# Nick Thompson's ass all out at weigh-ins



## j-grif (May 1, 2007)

I have seen a lot of weigh ins but I don't think i have ever seen a fighter weigh in with there jock strap on and ass hanging out all over the place. Here is a link with the picture if you haven't seen it. 

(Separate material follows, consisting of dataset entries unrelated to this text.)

-- ==== Sys2Proof/Laws/Decode.lean ====
section
/-! SUPPORT. The fields of a trace word: reading back what the encoder wrote, and rebuilding a word from its fields. -/

namespace Sys2Proof

/-- Bit `i` of a word, field by field. -/
theorem mkWord_getLsbD (k s : BitVec 4) (a : Addr) (d : Byte) (i : Nat) :
    (mkWord k s a d).getLsbD i =
      if i < 8 then d.getLsbD i
      else if i - 8 < 16 then a.getLsbD (i - 8)
      else if i - 8 - 16 < 4 then s.getLsbD (i - 8 - 16)
      else k.getLsbD (i - 8 - 16 - 4) := by
  have e : (mkWord k s a d).getLsbD i = BitVec.getLsbD (k ++ s ++ a ++ d) i := rfl
  rw [e, BitVec.getLsbD_append, BitVec.getLsbD_append, BitVec.getLsbD_append]

theorem wordKind_mkWord (k s : BitVec 4) (a : Addr) (d : Byte) : wordKind (mkWord k s a d) = k := by
  apply BitVec.eq_of_getLsbD_eq; intro i hi
  have h0 : ¬ 28 + i < 8 := by omega
  have h1 : ¬ 28 + i - 8 < 16 := by omega
  have h2 : ¬ 28 + i - 8 - 16 < 4 := by omega
  have h3 : 28 + i - 8 - 16 - 4 = i := by omega
  simp only [wordKind, BitVec.getLsbD_extractLsb', mkWord_getLsbD, hi, h0, h1, h2, h3, if_false, decide_true,
    Bool.true_and]

theorem wordSub_mkWord (k s : BitVec 4) (a : Addr) (d : Byte) : wordSub (mkWord k s a d) = s := by
  apply BitVec.eq_of_getLsbD_eq; intro i hi
  have h0 : ¬ 24 + i < 8 := by omega
  have h1 : ¬ 24 + i - 8 < 16 := by omega
  have h2 : 24 + i - 8 - 16 = i := by omega
  simp only [wordSub, BitVec.getLsbD_extractLsb', mkWord_getLsbD, hi, h0, h1, h2, if_false, if_true, decide_true,
    Bool.true_and]

theorem wordAddr_mkWord (k s : BitVec 4) (a : Addr) (d : Byte) : wordAddr (mkWord k s a d) = a := by
  apply BitVec.eq_of_getLsbD_eq; intro i hi
  have h0 : ¬ 8 + i < 8 := by omega
  have h1 : 8 + i - 8 = i := by omega
  simp only [wordAddr, BitVec.getLsbD_extractLsb', mkWord_getLsbD, hi, h0, h1, if_false, if_true, decide_true,
    Bool.true_and]

theorem wordData_mkWord (k s : BitVec 4) (a : Addr) (d : Byte) : wordData (mkWord k s a d) = d := by
  apply BitVec.eq_of_getLsbD_eq; intro i hi
  simp only [wordData, BitVec.getLsbD_extractLsb', mkWord_getLsbD, hi, Nat.zero_add, if_true, decide_true,
    Bool.true_and]

/-- A word is its four fields. -/
theorem mkWord_fields (w : Word) : mkWord (wordKind w) (wordSub w) (wordAddr w) (wordData w) = w := by
  apply BitVec.eq_of_getLsbD_eq; intro i hi
  rw [mkWord_getLsbD]
  simp only [wordKind, wordSub, wordAddr, wordData, BitVec.getLsbD_extractLsb']
  by_cases h0 : i < 8
  · simp [h0]
  · by_cases h1 : i - 8 < 16
    · simp [h0, h1]; congr 1; omega
    · by_cases h2 : i - 8 - 16 < 4
      · simp [h0, h1, h2]; congr 1; omega
      · have h3 : i - 8 - 16 - 4 < 4 := by omega
        simp [h0, h1, h2, h3]; congr 1; omega

theorem portOf_portSub {n : Nat} (p : PortIx) (h : p.val < n) : portOf n (portSub p) = some p := by
  have hp : p.val < 4 := p.isLt
  have e : (portSub p).toNat = p.val := by simp [portSub]; omega
  simp only [portOf, e, hp, h, dite_true, if_true]

/-- A port a field names is present, and the field is its encoding. -/
theorem portOf_some {n : Nat} {sub : BitVec 4} {p : PortIx} (h : portOf n sub = some p) :
    p.val < n ∧ sub = portSub p := by
  unfold portOf at h
  split at h
  · split at h
    · next h1 h2 =>
      cases h
      exact ⟨h2, by simp [portSub]⟩
    · cases h
  · cases h

/-- The other direction for filter modes: a code that names a mode is its code. -/
theorem modeOf_some {d : Byte} {m : FilterMode} (h : modeOf d = some m) : modeCode m = d := by
  unfold modeOf at h
  split at h <;> cases h <;> (apply BitVec.eq_of_toNat_eq; simp_all [modeCode])

theorem modeOf_modeCode (m : FilterMode) : modeOf (modeCode m) = some m := by cases m <;> rfl

/-! ### The windows -/

open Machine

theorem inRange_iff (low high a : Addr) : inRange low high a = true ↔ low.toNat ≤ a.toNat ∧ a.toNat ≤ high.toNat := by
  simp [inRange, BitVec.le_def]

/-- Ranges that do not meet share no address. -/
theorem inRange_apart {lowA highA lowB highB a : Addr} (h : rangesMeet lowA highA lowB highB = false)
    (ha : inRange lowA highA a = true) : inRange lowB highB a = false := by
  rw [inRange_iff] at ha
  rw [Bool.eq_false_iff, Ne, inRange_iff]
  simp [rangesMeet, BitVec.le_def] at h
  omega

/-- Where the windows' parts of a consistent choice of the parameters are used. -/
theorem windowsApart_iff (c : Params) : c.windowsApart = true ↔
    (c.lowLo ≤ c.lowHi ∧ c.cmdLo ≤ c.cmdHi ∧ c.dataLo ≤ c.dataHi) ∧
    rangesMeet c.lowLo c.lowHi c.cmdLo c.cmdHi = false ∧ rangesMeet c.lowLo c.lowHi c.dataLo c.dataHi = false ∧
    rangesMeet c.cmdLo c.cmdHi c.dataLo c.dataHi = false := by
  simp [Params.windowsApart, and_assoc]

/-- What a consistent choice of the parameters gives, part by part. -/
theorem Params.wf_iff (c : Params) : c.wf = true ↔
    c.windowsApart = true ∧ (c.lowHi - c.lowLo).toNat < 0x2000 ∧
    c.padData0Addr ≠ c.padData1Addr ∧ c.enBit ≠ c.srcBit ∧ c.buttons.Nodup ∧ c.auxPos ≠ 0 := by
  simp only [Params.wf, Bool.and_eq_true, decide_eq_true_eq, and_assoc]

theorem default_params_wf : Params.default.wf = true := by decide

/-- No two windows share an address. -/
theorem cmdWindow_not_low {c : Params} (hc : c.windowsApart = true) (a : Addr) (h : inCmdWindow c a = true) :
    inLowWindow c a = false := by
  cases hl : inLowWindow c a
  · rfl
  · exact absurd h (by simp [inCmdWindow, inRange_apart ((windowsApart_iff c).1 hc).2.1 hl])

theorem dataWindow_not_others {c : Params} (hc : c.windowsApart = true) (a : Addr) (h : inDataWindow c a = true) :
    inLowWindow c a = false ∧ inCmdWindow c a = false := by
  obtain ⟨-, -, h2, h3⟩ := (windowsApart_iff c).1 hc
  constructor
  · cases hl : inLowWindow c a
    · rfl
    · exact absurd h (by simp [inDataWindow, inRange_apart h2 hl])
  · cases hl : inCmdWindow c a
    · rfl
    · exact absurd h (by simp [inDataWindow, inRange_apart h3 hl])

/-! ### Bus words -/

/-- What the decoder makes of a read word. -/
theorem decode_readWord (c : DecodeCtx) (a : Addr) : decode c (plainItem 0x0 0 a 0) = .ok (readRow c a) := by
  simp [decode, plainItem, wordKind_mkWord, wordSub_mkWord, wordAddr_mkWord, wordData_mkWord, demand]

/-- What the decoder makes of a write word. -/
theorem decode_writeWord (c : DecodeCtx) (a : Addr) (v : Byte) :
    decode c (plainItem 0x1 0 a v) = .ok (writeRow c a v) := by
  simp [decode, plainItem, wordKind_mkWord, wordSub_mkWord, wordAddr_mkWord, wordData_mkWord, demand]

/-- A bound read handler goes before a controller port. -/
theorem readRow_bound {c : DecodeCtx} {a : Addr} {h : ReadHandler} (hb : findRead c.bindings a = some h) :
    readRow c a = .rdLow a := by
  cases h; simp [readRow, hb]

/-- Without a bound read handler a present controller port claims the read, and else the address alone picks the row. -/
theorem readRow_free {c : DecodeCtx} {a : Addr} (hb : findRead c.bindings a = none) :
    readRow c a =
      if a = c.params.padData0Addr ∧ 0 < c.nports then .rdPad0
      else if a = c.params.padData1Addr ∧ 1 < c.nports then .rdPad1
      else windowReadRow c.params a := by
  simp [readRow, hb]

theorem presentPad_eq_false {c : Params} {n : Nat} {a : Addr} : presentPad c n a = false ↔
    ¬(a = c.padData0Addr ∧ 0 < n) ∧ ¬(a = c.padData1Addr ∧ 1 < n) := by
  simp only [presentPad, Bool.or_eq_false_iff, Bool.and_eq_false_iff, beq_eq_false_iff_ne, decide_eq_false_iff_not,
    not_and_or, ne_eq]

theorem readRow_unclaimed {c : DecodeCtx} {a : Addr} (hb : findRead c.bindings a = none)
    (hp : presentPad c.params c.nports a = false) : readRow c a = windowReadRow c.params a := by
  rw [readRow_free hb, if_neg (presentPad_eq_false.1 hp).1, if_neg (presentPad_eq_false.1 hp).2]

/-- A bound write handler goes before the strobe port. -/
theorem writeRow_bound {c : DecodeCtx} {a : Addr} {h : WriteHandler} (v : Byte) (hb : findWrite c.bindings a = some h) :
    writeRow c a v = handlerRow c.latch a v h := by
  simp [writeRow, hb]

/-- Without a bound write handler the strobe port claims its address, and else the address alone picks the row. -/
theorem writeRow_free {c : DecodeCtx} {a : Addr} (v : Byte) (hb : findWrite c.bindings a = none) :
    writeRow c a v =
      if a = c.params.padStrobeAddr then .wrStrobe v else windowWriteRow c.params c.latch a v := by
  simp [writeRow, hb]

/-! ### The decoder's guards -/

theorem demand_ok {ok : Bool} {why : DecodeReject} {k : Except DecodeReject Instr} {i : Instr}
    (h : demand ok why k = .ok i) : ok = true ∧ k = .ok i := by
  unfold demand at h
  split at h
  · next ho => exact ⟨ho, h⟩
  · cases h

theorem bare_ok {it : TraceItem} {k : Except DecodeReject Instr} {i : Instr} (h : bare it k = .ok i) :
    wordAddr it.word = 0 ∧ wordData it.word = 0 ∧ it.operand = .none ∧ k = .ok i := by
  obtain ⟨h1, h2⟩ := demand_ok h
  obtain ⟨h3, h4⟩ := demand_ok h2
  simp at h1 h3
  exact ⟨h1.1, h1.2, h3, h4⟩

theorem onPort_ok {c : DecodeCtx} {it : TraceItem} {k : PortIx → Except DecodeReject Instr} {i : Instr}
    (h : onPort c it k = .ok i) : ∃ p : PortIx, p.val < c.nports ∧ wordSub it.word = portSub p ∧ k p = .ok i := by
  unfold onPort at h
  split at h
  · cases h
  · next p hp => exact ⟨p, (portOf_some hp).1, (portOf_some hp).2, h⟩

end Sys2Proof
end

http://www.mmaweekly.com/absolutenm/templates/dailynews.asp?articleid=6768&zoneid=13

I don't know why he would weigh in like that. I would guess a good pair of tighty whites would weigh less then that. I just found this odd. What does everyone else think?


----------



## SimplyNate (May 27, 2007)

Probably trying to be funny or give me nightmares.


----------



## swpthleg (Dec 31, 2006)

hey at least his ass wasn't all broken out.


----------



## The Legend (Jun 13, 2006)

SimplyNate said:


> Probably trying to be funny or *give me nightmares.*


That is what he is trying to give me


----------



## Damone (Oct 1, 2006)

Just Thompson being Thompson.


----------



## swpthleg (Dec 31, 2006)

he reminds me of the Jackass guys like chris pontius who was continually running around with his ass out. HIs ass was usually pimply though bleahhhhh.


----------



## The Legend (Jun 13, 2006)

swpthleg said:


> he reminds me of the Jackass guys like chris pontius who was continually running around with his ass out. HIs ass was usually pimply though bleahhhhh.


I miss watching Jackass


----------



## _RIVAL_ (Mar 7, 2008)

Crack Kills. 

War Sheilds!!!!!!!:fight01:


----------



## Ape City (May 27, 2007)

The Legend said:


> I miss watching Jackass


I don't! *shudders*


----------



## B-Real (Oct 1, 2006)

Not the first time he has done it. He's a dickhead, but a really good fighter.


----------